Pride in the Darkness

There's a kind of email of which I get quite a few, but it never makes me feel any less proud.

I received one such last week, and wanted to mention it here.

It's partly, I suppose, because the days are growing ever darker and colder, and it's that combination which can trigger an old and familiar foe.

I'm talking about the swamp, adversary of so many, and often in an unspoken way.

The email was from a chap who had been kind enough to read the tvdetective books. I won't use his name, of course, but he got in touch in particular because he wanted to say how accurate he thought my descriptions of depression felt ...

(Yes, there's a reason for that, but we don't need to go into it here.)

... and, far more upliftingly, to say the books had helped him.

They gave my correspondent a sense of being less alone in what can be a very solitary fight he said, and also that they helped him to know that there are ways to battle the beast of a thing.
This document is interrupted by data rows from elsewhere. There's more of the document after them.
-- ==== Sys2Proof/Laws/Map.lean ====
section
/-! SUPPORT. Laws of maps and of the bit ranges of a 64-bit value. -/
namespace Sys2Proof.Machine

variable {α : Type}

theorem mfind_mdel_same (m : Map α) (k : Nat) : mfind (mdel m k) k = none := by
  induction m with
  | nil => rfl
  | cons e m ih => obtain ⟨j, v⟩ := e; by_cases h : j = k <;> simp [mdel, mfind, h, ih]

theorem mfind_mdel_ne (m : Map α) {k j : Nat} (h : j ≠ k) : mfind (mdel m k) j = mfind m j := by
  induction m with
  | nil => rfl
  | cons e m ih =>
    obtain ⟨i, v⟩ := e
    by_cases hi : i = k
    · subst hi; simp [mdel, mfind, ih, Ne.symm h]
    · by_cases hj : i = j
      · subst hj; simp [mdel, mfind, hi]
      · simp [mdel, mfind, hi, hj, ih]

theorem mfind_mins_same (m : Map α) (k : Nat) (v : α) (h : mfind m k = none) : mfind (mins k v m) k = some v := by
  induction m with
  | nil => simp [mins, mfind]
  | cons e m ih =>
    obtain ⟨j, w⟩ := e
    by_cases hj : j = k
    · simp [mfind, hj] at h
    · simp only [mfind, hj, if_false] at h
      by_cases hk : k < j
      · simp [mins, mfind, hk]
      · simp [mins, mfind, hk, hj, ih h]

theorem mfind_mins_ne (m : Map α) {k j : Nat} (v : α) (h : j ≠ k) : mfind (mins k v m) j = mfind m j := by
  induction m with
  | nil => simp [mins, mfind, Ne.symm h]
  | cons e m ih =>
    obtain ⟨i, w⟩ := e
    by_cases hk : k < i
    · simp [mins, mfind, hk, Ne.symm h]
    · by_cases hj : i = j
      · subst hj; simp [mins, mfind, hk]
      · simp [mins, mfind, hk, hj, ih]

section
variable [DecidableEq α]

/-- A key just written reads as what was written. -/
@[simp] theorem mget_mset_same (d : Nat → α) (m : Map α) (k : Nat) (v : α) : mget d (mset d m k v) k = v := by
  unfold mset mget
  split
  · next h => rw [mfind_mdel_same]; exact h.symm
  · rw [mfind_mins_same _ _ _ (mfind_mdel_same m k)]; rfl

/-- A write leaves every other key as it was. -/
theorem mget_mset_ne (d : Nat → α) (m : Map α) {k j : Nat} (v : α) (h : j ≠ k) : mget d (mset d m k v) j = mget d m j := by
  unfold mset mget
  split
  · rw [mfind_mdel_ne m h]
  · rw [mfind_mins_ne _ v h, mfind_mdel_ne m h]

/-- Reading after a write, in one equation. -/
theorem mget_mset (d : Nat → α) (m : Map α) (k j : Nat) (v : α) : mget d (mset d m k v) j = if j = k then v else mget d m j := by
  by_cases h : j = k
  · subst h; simp
  · simp [h, mget_mset_ne d m v h]

/-! ## The canonical form -/

omit [DecidableEq α] in
/-- Keys strictly rising, as a pairwise relation. -/
theorem msorted_iff (m : Map α) : msorted m = true ↔ (m.map Prod.fst).Pairwise (· < ·) := by
  induction m with
  | nil => simp [msorted]
  | cons e m ih =>
    obtain ⟨j, v⟩ := e
    cases m with
    | nil => simp [msorted]
    | cons f m =>
      obtain ⟨k, w⟩ := f
      simp only [msorted, Bool.and_eq_true, decide_eq_true_eq, ih]
      simp only [List.map_cons, List.pairwise_cons, List.mem_cons, forall_eq_or_imp]
      constructor
      · rintro ⟨h1, h2, h3⟩
        exact ⟨⟨h1, fun a ha => Nat.lt_trans h1 (h2 a ha)⟩, h2, h3⟩
      · rintro ⟨⟨h1, -⟩, h2, h3⟩; exact ⟨h1, h2, h3⟩

omit [DecidableEq α] in
theorem mem_mdel {m : Map α} {k : Nat} {e : Nat × α} (h : e ∈ mdel m k) : e ∈ m ∧ e.1 ≠ k := by
  induction m with
  | nil => simp [mdel] at h
  | cons f m ih =>
    obtain ⟨j, v⟩ := f
    by_cases hj : j = k
    · simp only [mdel, hj, if_true] at h
      exact ⟨List.mem_cons_of_mem _ (ih h).1, (ih h).2⟩
    · simp only [mdel, hj, if_false, List.mem_cons] at h
      rcases h with rfl | h
      · exact ⟨List.mem_cons_self .., hj⟩
      · exact ⟨List.mem_cons_of_mem _ (ih h).1, (ih h).2⟩

omit [DecidableEq α] in
theorem mem_mins {m : Map α} {k : Nat} {v : α} {e : Nat × α} (h : e ∈ mins k v m) : e = (k, v) ∨ e ∈ m := by
  induction m with
  | nil => simpa [mins] using h
  | cons f m ih =>
    obtain ⟨j, w⟩ := f
    by_cases hk : k < j
    · simp only [mins, hk, if_true, List.mem_cons] at h ⊢; exact h
    · simp only [mins, hk, if_false, List.mem_cons] at h ⊢
      rcases h with rfl | h
      · exact Or.inr (Or.inl rfl)
      · rcases ih h with rfl | h
        · exact Or.inl rfl
        · exact Or.inr (Or.inr h)

omit [DecidableEq α] in
theorem mdel_sorted {m : Map α} (k : Nat) (h : (m.map Prod.fst).Pairwise (· < ·)) : ((mdel m k).map Prod.fst).Pairwise (· < ·) := by
  induction m with
  | nil => simp [mdel]
  | cons f m ih =>
    obtain ⟨j, v⟩ := f
    simp only [List.map_cons, List.pairwise_cons] at h
    by_cases hj : j = k
    · simp only [mdel, hj, if_true]; exact ih h.2
    · simp only [mdel, hj, if_false, List.map_cons, List.pairwise_cons]
      refine ⟨fun a ha => ?_, ih h.2⟩
      obtain ⟨e, he, rfl⟩ := List.mem_map.1 ha
      exact h.1 _ (List.mem_map_of_mem (mem_mdel he).1)

omit [DecidableEq α] in
theorem mins_sorted {m : Map α} (k : Nat) (v : α) (h : (m.map Prod.fst).Pairwise (· < ·)) (hk : ∀ e ∈ m, e.1 ≠ k) :
    ((mins k v m).map Prod.fst).Pairwise (· < ·) := by
  induction m with
  | nil => simp [mins]
  | cons f m ih =>
    obtain ⟨j, w⟩ := f
    simp only [List.map_cons, List.pairwise_cons] at h
    by_cases hj : k < j
    · simp only [mins, hj, if_true, List.map_cons, List.pairwise_cons, List.mem_cons]
      refine ⟨?_, h.1, h.2⟩
      rintro a (rfl | ha)
      · exact hj
      · exact Nat.lt_trans hj (h.1 a ha)
    · simp only [mins, hj, if_false, List.map_cons, List.pairwise_cons]
      have hne : j ≠ k := hk (j, w) (List.mem_cons_self ..)
      refine ⟨fun a ha => ?_, ih h.2 (fun e he => hk e (List.mem_cons_of_mem _ he))⟩
      obtain ⟨e, he, rfl⟩ := List.mem_map.1 ha
      rcases mem_mins he with rfl | he
      · simp only; omega
      · exact h.1 _ (List.mem_map_of_mem he)

/-- A write keeps the canonical form. -/
theorem mset_wf {d : Nat → α} {m : Map α} (k : Nat) (v : α) (h : mwf d m = true) : mwf d (mset d m k v) = true := by
  simp only [mwf, Bool.and_eq_true, msorted_iff, List.all_eq_true, decide_eq_true_eq] at h ⊢
  unfold mset
  split
  · exact ⟨mdel_sorted k h.1, fun e he => h.2 e (mem_mdel he).1⟩
  · next hv =>
    refine ⟨mins_sorted k v (mdel_sorted k h.1) (fun e he => (mem_mdel he).2), fun e he => ?_⟩
    rcases mem_mins he with rfl | he
    · exact hv
    · exact h.2 e (mem_mdel he).1

/-- Clearing a range keeps the canonical form. -/
theorem mclear_wf {d : Nat → α} {m : Map α} (lo hi : Nat) (h : mwf d m = true) : mwf d (mclear m lo hi) = true := by
  simp only [mwf, Bool.and_eq_true, msorted_iff, List.all_eq_true, decide_eq_true_eq] at h ⊢
  exact ⟨h.1.sublist ((List.filter_sublist).map _), fun e he => h.2 e (List.mem_filter.1 he).1⟩

end

/-- A cleared range reads as unlisted; every other key as before. -/
theorem mfind_mclear (m : Map α) (lo hi k : Nat) : mfind (mclear m lo hi) k = if lo ≤ k ∧ k < hi then none else mfind m k := by
  induction m with
  | nil => simp [mclear, mfind]
  | cons e m ih =>
    obtain ⟨j, v⟩ := e
    unfold mclear at ih ⊢
    by_cases hj : lo ≤ j ∧ j < hi
    · simp only [List.filter_cons, hj.1, hj.2, decide_true, Bool.and_self, Bool.not_true, Bool.false_eq_true, if_false, ih, mfind]
      by_cases hk : j = k
      · subst hk; simp [hj]
      · simp [hk]
    · have : (!(decide (lo ≤ j) && decide (j < hi))) = true := by
        by_cases h1 : lo ≤ j
        · have h2 : ¬ j < hi := fun h2 => hj ⟨h1, h2⟩
          simp [h1, h2]
        · simp [h1]
      simp only [List.filter_cons, this, if_true, mfind, ih]
      by_cases hk : j = k
      · subst hk; simp [hj]
      · simp [hk]

/-! ## Bit ranges -/

/-- A field just written reads as the value's low bits. -/
theorem bitsOf_putBits_same (v : Word) {f : Nat × Nat} (n : Nat) (h : f.2 ≤ f.1) (h1 : f.1 < 64) :
    bitsOf (putBits v f n) f = n % 2 ^ (f.1 + 1 - f.2) := by
  obtain ⟨hi, lo⟩ := f
  simp only at h h1
  have hv : v.toNat < 2 ^ 64 := v.isLt
  simp only [bitsOf, putBits, BitVec.toNat_ofNat]
  generalize v.toNat = x at hv
  have e1 : (2:Nat) ^ (hi + 1) = 2 ^ (hi + 1 - lo) * 2 ^ lo := by rw [← pow_add]; congr 1; omega
  have e2 : (2:Nat) ^ 64 = 2 ^ (63 - hi) * 2 ^ (hi + 1) := by rw [← pow_add]; congr 1; omega
  have hp : 0 < (2:Nat) ^ lo := by positivity
  have hw : 0 < (2:Nat) ^ (hi + 1 - lo) := by positivity
  have hm : n % 2 ^ (hi + 1 - lo) < 2 ^ (hi + 1 - lo) := Nat.mod_lt _ hw
  have hq : x / 2 ^ (hi + 1) < 2 ^ (63 - hi) := by
    rw [Nat.div_lt_iff_lt_mul (by positivity), ← e2]; exact hv
  have hr : x % 2 ^ lo < 2 ^ lo := Nat.mod_lt _ hp
  generalize n % 2 ^ (hi + 1 - lo) = a at hm
  generalize x / 2 ^ (hi + 1) = b at hq
  generalize x % 2 ^ lo = c at hr
  rw [e1]
  generalize 2 ^ (hi + 1 - lo) = W at *
  generalize 2 ^ lo = P at *
  have hlt : c + a * P + b * (W * P) < 2 ^ 64 := by
    rw [e2, e1]
    have h1 : c + a * P < W * P := by
      have : (a + 1) * P ≤ W * P := Nat.mul_le_mul_right _ hm
      have h3 : (a + 1) * P = a * P + P := by ring
      omega
    have : (b + 1) * (W * P) ≤ 2 ^ (63 - hi) * (W * P) := Nat.mul_le_mul_right _ hq
    have h3 : (b + 1) * (W * P) = b * (W * P) + W * P := by ring
    omega
  rw [Nat.mod_eq_of_lt hlt]
  have : c + a * P + b * (W * P) = c + P * (a + W * b) := by ring
  rw [this, Nat.add_mul_div_left _ _ hp, Nat.div_eq_of_lt hr, Nat.zero_add, Nat.add_mul_mod_self_left, Nat.mod_eq_of_lt hm]

/-- A one-bit field just set reads as 1. -/
theorem bitsOf_putBits_one (v : Word) {i : Nat} (h : i < 64) : bitsOf (putBits v (i, i) 1) (i, i) = 1 := by
  rw [bitsOf_putBits_same _ _ (Nat.le_refl _) h]; simp

/-- A write of a field leaves a field apart from it as it was. -/
theorem bitsOf_putBits_ne (v : Word) {f g : Nat × Nat} (n : Nat) (hf : f.2 ≤ f.1) (hf1 : f.1 < 64) (hg : g.2 ≤ g.1) (hg1 : g.1 < 64)
    (h : f.1 < g.2 ∨ g.1 < f.2) : bitsOf (putBits v f n) g = bitsOf v g := by
  obtain ⟨hi, lo⟩ := f
  obtain ⟨gi, go⟩ := g
  simp only at *
  have hv : v.toNat < 2 ^ 64 := v.isLt
  simp only [bitsOf, putBits, BitVec.toNat_ofNat]
  generalize v.toNat = x at hv
  have e1 : (2:Nat) ^ (hi + 1) = 2 ^ (hi + 1 - lo) * 2 ^ lo := by rw [← pow_add]; congr 1; omega
  have e2 : (2:Nat) ^ 64 = 2 ^ (63 - hi) * 2 ^ (hi + 1) := by rw [← pow_add]; congr 1; omega
  have hp : 0 < (2:Nat) ^ lo := by positivity
  have hw : 0 < (2:Nat) ^ (hi + 1 - lo) := by positivity
  have hm : n % 2 ^ (hi + 1 - lo) < 2 ^ (hi + 1 - lo) := Nat.mod_lt _ hw
  have hq : x / 2 ^ (hi + 1) < 2 ^ (63 - hi) := by
    rw [Nat.div_lt_iff_lt_mul (by positivity), ← e2]; exact hv
  have hr : x % 2 ^ lo < 2 ^ lo := Nat.mod_lt _ hp
  have hlow : x % 2 ^ lo + n % 2 ^ (hi + 1 - lo) * 2 ^ lo < 2 ^ (hi + 1) := by
    rw [e1]
    have : (n % 2 ^ (hi + 1 - lo) + 1) * 2 ^ lo ≤ 2 ^ (hi + 1 - lo) * 2 ^ lo := Nat.mul_le_mul_right _ hm
    have h3 : (n % 2 ^ (hi + 1 - lo) + 1) * 2 ^ lo = n % 2 ^ (hi + 1 - lo) * 2 ^ lo + 2 ^ lo := by ring
    omega
  have hlt : x % 2 ^ lo + n % 2 ^ (hi + 1 - lo) * 2 ^ lo + x / 2 ^ (hi + 1) * 2 ^ (hi + 1) < 2 ^ 64 := by
    have : (x / 2 ^ (hi + 1) + 1) * 2 ^ (hi + 1) ≤ 2 ^ (63 - hi) * 2 ^ (hi + 1) := Nat.mul_le_mul_right _ hq
    have h3 : (x / 2 ^ (hi + 1) + 1) * 2 ^ (hi + 1) = x / 2 ^ (hi + 1) * 2 ^ (hi + 1) + 2 ^ (hi + 1) := by ring
    omega
  rw [Nat.mod_eq_of_lt hlt]
  rcases h with h | h
  · have e3 : (2:Nat) ^ go = 2 ^ (hi + 1) * 2 ^ (go - (hi + 1)) := by rw [← pow_add]; congr 1; omega
    have hd : (x % 2 ^ lo + n % 2 ^ (hi + 1 - lo) * 2 ^ lo + x / 2 ^ (hi + 1) * 2 ^ (hi + 1)) / 2 ^ (hi + 1) = x / 2 ^ (hi + 1) := by
      rw [Nat.add_mul_div_right _ _ (by positivity), Nat.div_eq_of_lt hlow, Nat.zero_add]
    rw [e3, ← Nat.div_div_eq_div_mul, ← Nat.div_div_eq_div_mul, hd]
  · -- the field below: only x % 2^lo matters
    have e3 : (2:Nat) ^ lo = 2 ^ (gi + 1) * 2 ^ (lo - (gi + 1)) := by rw [← pow_add]; congr 1; omega
    have e4 : (2:Nat) ^ (gi + 1) = 2 ^ go * 2 ^ (gi + 1 - go) := by rw [← pow_add]; congr 1; omega
    have key : (x % 2 ^ lo + n % 2 ^ (hi + 1 - lo) * 2 ^ lo + x / 2 ^ (hi + 1) * 2 ^ (hi + 1)) % 2 ^ (gi + 1) = x % 2 ^ (gi + 1) := by
      rw [e1]
      have : x % 2 ^ lo + n % 2 ^ (hi + 1 - lo) * 2 ^ lo + x / (2 ^ (hi + 1 - lo) * 2 ^ lo) * (2 ^ (hi + 1 - lo) * 2 ^ lo)
          = x % 2 ^ lo + 2 ^ (gi + 1) * (2 ^ (lo - (gi + 1)) * (n % 2 ^ (hi + 1 - lo) + x / (2 ^ (hi + 1 - lo) * 2 ^ lo) * 2 ^ (hi + 1 - lo))) := by
        rw [← Nat.mul_assoc (2 ^ (gi + 1)), ← e3]; ring
      rw [this, Nat.add_mul_mod_self_left, e3, Nat.mod_mul_right_mod]
    have half (y : Nat) : y / 2 ^ go % 2 ^ (gi + 1 - go) = y % 2 ^ (gi + 1) / 2 ^ go := by
      rw [e4, Nat.mod_mul_right_div_self]
    rw [half, half, key]

end Sys2Proof.Machine
end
For Dan, it's Claire, walking with Rutherford, the wonderful Devon countryside, and the criminal investigations he somehow keeps landing himself amidst.

The treatments are different for everyone. But the important point is that they are there. There is a way.

Althought the swamp can, perhaps, never be entirely beaten - it's too deeply and broodingly buried within - there are ways to ease its burden.

The author of the email was kind enough to say he felt that from my books, and it gave him renewed hope that life could and would get better.

And that, even if it were my sole and humble achievement in these often bumbling years upon this beautiful planet, I would gladly take as making it all worthwhile.